The Greens agreed with these concerns and have been looking into this issue. We also made it clear to the OCN that we would be happy to support the government if it brought forward amendments to address their concerns. We do agree that owners corporations should be able to plan for the future of large scale infrastructure. If we take a five-storey lift as an example, this will have a service life in excess of 20 years. The best approach is to set aside a small amount of money each year for that service, rather than to massively raise sinking fund levies in the 20th year when a particularly large service was scheduled.

I think this is not only prudent in terms of smoothing out the cost impact for owners but also fair, in the sense that, with something like a lift that has perhaps a 20 or 25-year lifespan, if the owners corporation is not preparing and putting aside a small amount of money each year in the early years you could essentially get free riders and those who buy into the complex at a later point in time are left with the burden of picking up the maintenance costs. Clearly, planning and paying for the costs over a longer period of time is both easier for owners and fairer in terms of the long-term ownership of properties.

The amendments today clarify that an owners corporation that acts in such a way is acting within the scope of the act and that the levies it charges would be proper. The way in which the government has achieved this in the legislation is to insert an example of the way in which a sinking fund could operate under the act. The example explicitly shows that a sinking fund can plan to end with a surplus at the end of the 10-year plan. So long as that surplus can be shown to be set aside for future expenditure related to the common property, the fund is valid.

The Greens support this issue being cleared up. Having a well-planned sinking fund to ensure good and proper maintenance is carried out on common property is obviously a good thing and a prudent thing. In the long run this ultimately prolongs the useful life of the infrastructure, which makes good sense on a number of different grounds.
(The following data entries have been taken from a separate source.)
/-- The values that the Trivet takes by itself at each start: recovery, `Preferred active` and the boot slots (R421, R468, R491). -/
def State.preload (s : State) : State :=
  let keys := [K 0x2011 3, K 0x2011 4, K 0x2011 5, K 0x2300 0xD, K 0x3701 6, K 0x3701 7]
  s.each (s.startRecord.filter (fun x => keys.contains x.1)) State.loadStored

/-- The stored record is loaded in ascending order, then the rules between objects are checked; EV103 subcode 3 names the first object
left at its default (R280). -/
def State.loadRecord (s : State) : State :=
  let s1 := s.each s.startRecord State.loadStored
  let broken := s1.brokenKeys
  let s2 := s1.each broken State.forgetOne
  let left := s.presentRecord.filter (fun x => decide (s2.val x.1 ≠ x.2))
  let s3 := { s2 with svc := { s2.svc with partly := !left.isEmpty } }
  let s4 := match left with
    | [] => s3
    | x :: _ => s3.event 103 (3 + x.1 % 256 * 2 ^ 24 + x.1 / 256 * 2 ^ 32)
  s4.alignmentSource 0 (s4.n (K 0x2400 2))

/-! ## What a reset leaves -/

/-- Objects that a module reset leaves: what the Trivet and MRAM hold, but for NTC channels and for what can be written (R482, R516). -/
def keepsReset (k : Nat) : Bool :=
  let index := k / 256
  let sub := k % 256
  let readOnly := match rowOf index sub with
    | some r => r.accOf index sub == .ro
    | none => false
  if index = 0x3700 then decide (7 ≤ sub ∧ sub ≤ 9)
  else readOnly && (index == 0x3701 || (index == 0x3020 || (index == 0x410F || (decide (0x2000 ≤ index ∧ index ≤ 0x24FF) &&
    (index != 0x2060 && !decide (0x2110 ≤ index ∧ index ≤ 0x2127))))))

/-- Objects that a power cycle leaves: what MRAM holds (R51, R462, R482). -/
def keepsPower (k : Nat) : Bool :=
  k == K 0x2401 6 || (decide (K 0x3700 7 ≤ k ∧ k ≤ K 0x3700 9) || decide (K 0x3701 1 ≤ k ∧ k ≤ K 0x3701 5))

/-- Timers that run in the Trivet through a module reset: supply, chopper, health report, consequence windows, quiet period,
discrepancy. -/
def keepsTimer (t : Nat) : Bool := [5, 21, 24, 37, 38, 39].contains (t / 65536)

/-- The Crock with no power: its contents and its MRAM (R482). -/
def Crock.unpowered (c : Crock) : Crock :=
  { c with objects := c.objects.map (fun o => { o with link := 0 }), commands := [], copies := [], before := 2 }

/-- The measurement slots and acknowledgements are cleared; a power cycle request and `RESET_N` stand (R472, R476, R482). -/
def Trust.cleared (t : Trust) (stamp : Nat) : Trust :=
  { released := 1, started := false, resetAt := some stamp, resetLow := t.resetLow, cyclePin := t.cyclePin, cycleId := t.cycleId,
    candidate := t.candidate, automatic := t.automatic }

/-- The state that steps 1 and 2 of a module reset leave, once every domain is off (R482, R485). -/
def State.cleared (s : State) : State :=
  { s with
    rings := []
    od := s.od.filter (fun x => keepsReset x.1)
    timers := s.timers.filter (fun x => keepsTimer x.1)
    pos := { mains := s.pos.mains, a1Held := s.pos.a1Held }
    polygons := []
    stations := []
    pages := { lost := true }
    press := { nextBlock := s.press.nextBlock, nextJob := s.press.nextJob }
    fabric := { host := s.fabric.host }
    drives := { s.drives with units := [], lost := 0, tripped := false }
    steppers := []
    loops := {}
    crock := s.crock.unpowered
    power := { s.power with domains := [], thermo := s.power.thermo.filter (fun x => decide (25 ≤ x.1)) }
    twin := { entries := s.twin.entries.map (fun e => { e with before := [] }), used := s.twin.used, bank := s.twin.bank,
              sequence := s.twin.sequence, mramBase := s.twin.mramBase, mramFinal := s.twin.mramFinal, dictionaryUp := false,
              held := true }
    trust := s.trust.cleared s.stamp
    svc := { stored := s.svc.stored, mirror := s.svc.mirror } }

/-- The checkpoint that MRAM holds: the newest base, and the final delta that follows it (R377, R431, R486). -/
def Twin.mram (t : Twin) : List Checkpoint :=
  match t.mramBase, t.mramFinal with
  | some b, some f => if b.stamp ≤ f.stamp ∧ b.sequence ≠ f.sequence then [b, f] else [b]
  | some b, none => [b]
  | none, _ => []

/-- The state that the loss of power leaves (R376, R482): MRAM, the Crock's contents and the stored record. -/
def State.unpowered (s : State) : State :=
  let entries := s.twin.mram.map (fun e => { e with before := [] })
  { s6 := s.s6
    od := s.od.filter (fun x => keepsPower x.1)
    fabric := { host := s.fabric.host }
    pages := { lost := true }
    crock := s.crock.unpowered
    power := { trivet := false, lostAfter := if s.power.supply = 2 then some ((s.stamp - s.power.resetAt) / 1000) else none }
    twin := { entries := entries, used := total (entries.map (fun e => 32 + e.length)),
              sequence := (entries.getLast?.map (fun e => e.sequence)).getD 0, mramBase := s.twin.mramBase,
              mramFinal := s.twin.mramFinal, dictionaryUp := false, held := true }
    trust := { resetLow := s.trust.resetLow, started := false }
    svc := { stored := s.svc.stored, mirror := s.svc.mirror }
    drawn := s.drawn
    pending := s.pending }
Of course there could have been a number of different ways to approach this, and I think the government has taken a different approach from what OCN suggested, but the essence here is ensuring the ability of owners corporations to plan for the long term, something which has had a question mark around it. I am very pleased to see that matter being resolved in the bill today, in addition to the other matters that the bill addresses. On that basis, the Greens will be supporting the bill today.

MR CORBELL (Molonglo—Attorney-General, Minister for Police and Emergency Services and Minister for the Environment and Sustainable Development) (4.09), in reply: I thank members for their support of the bill.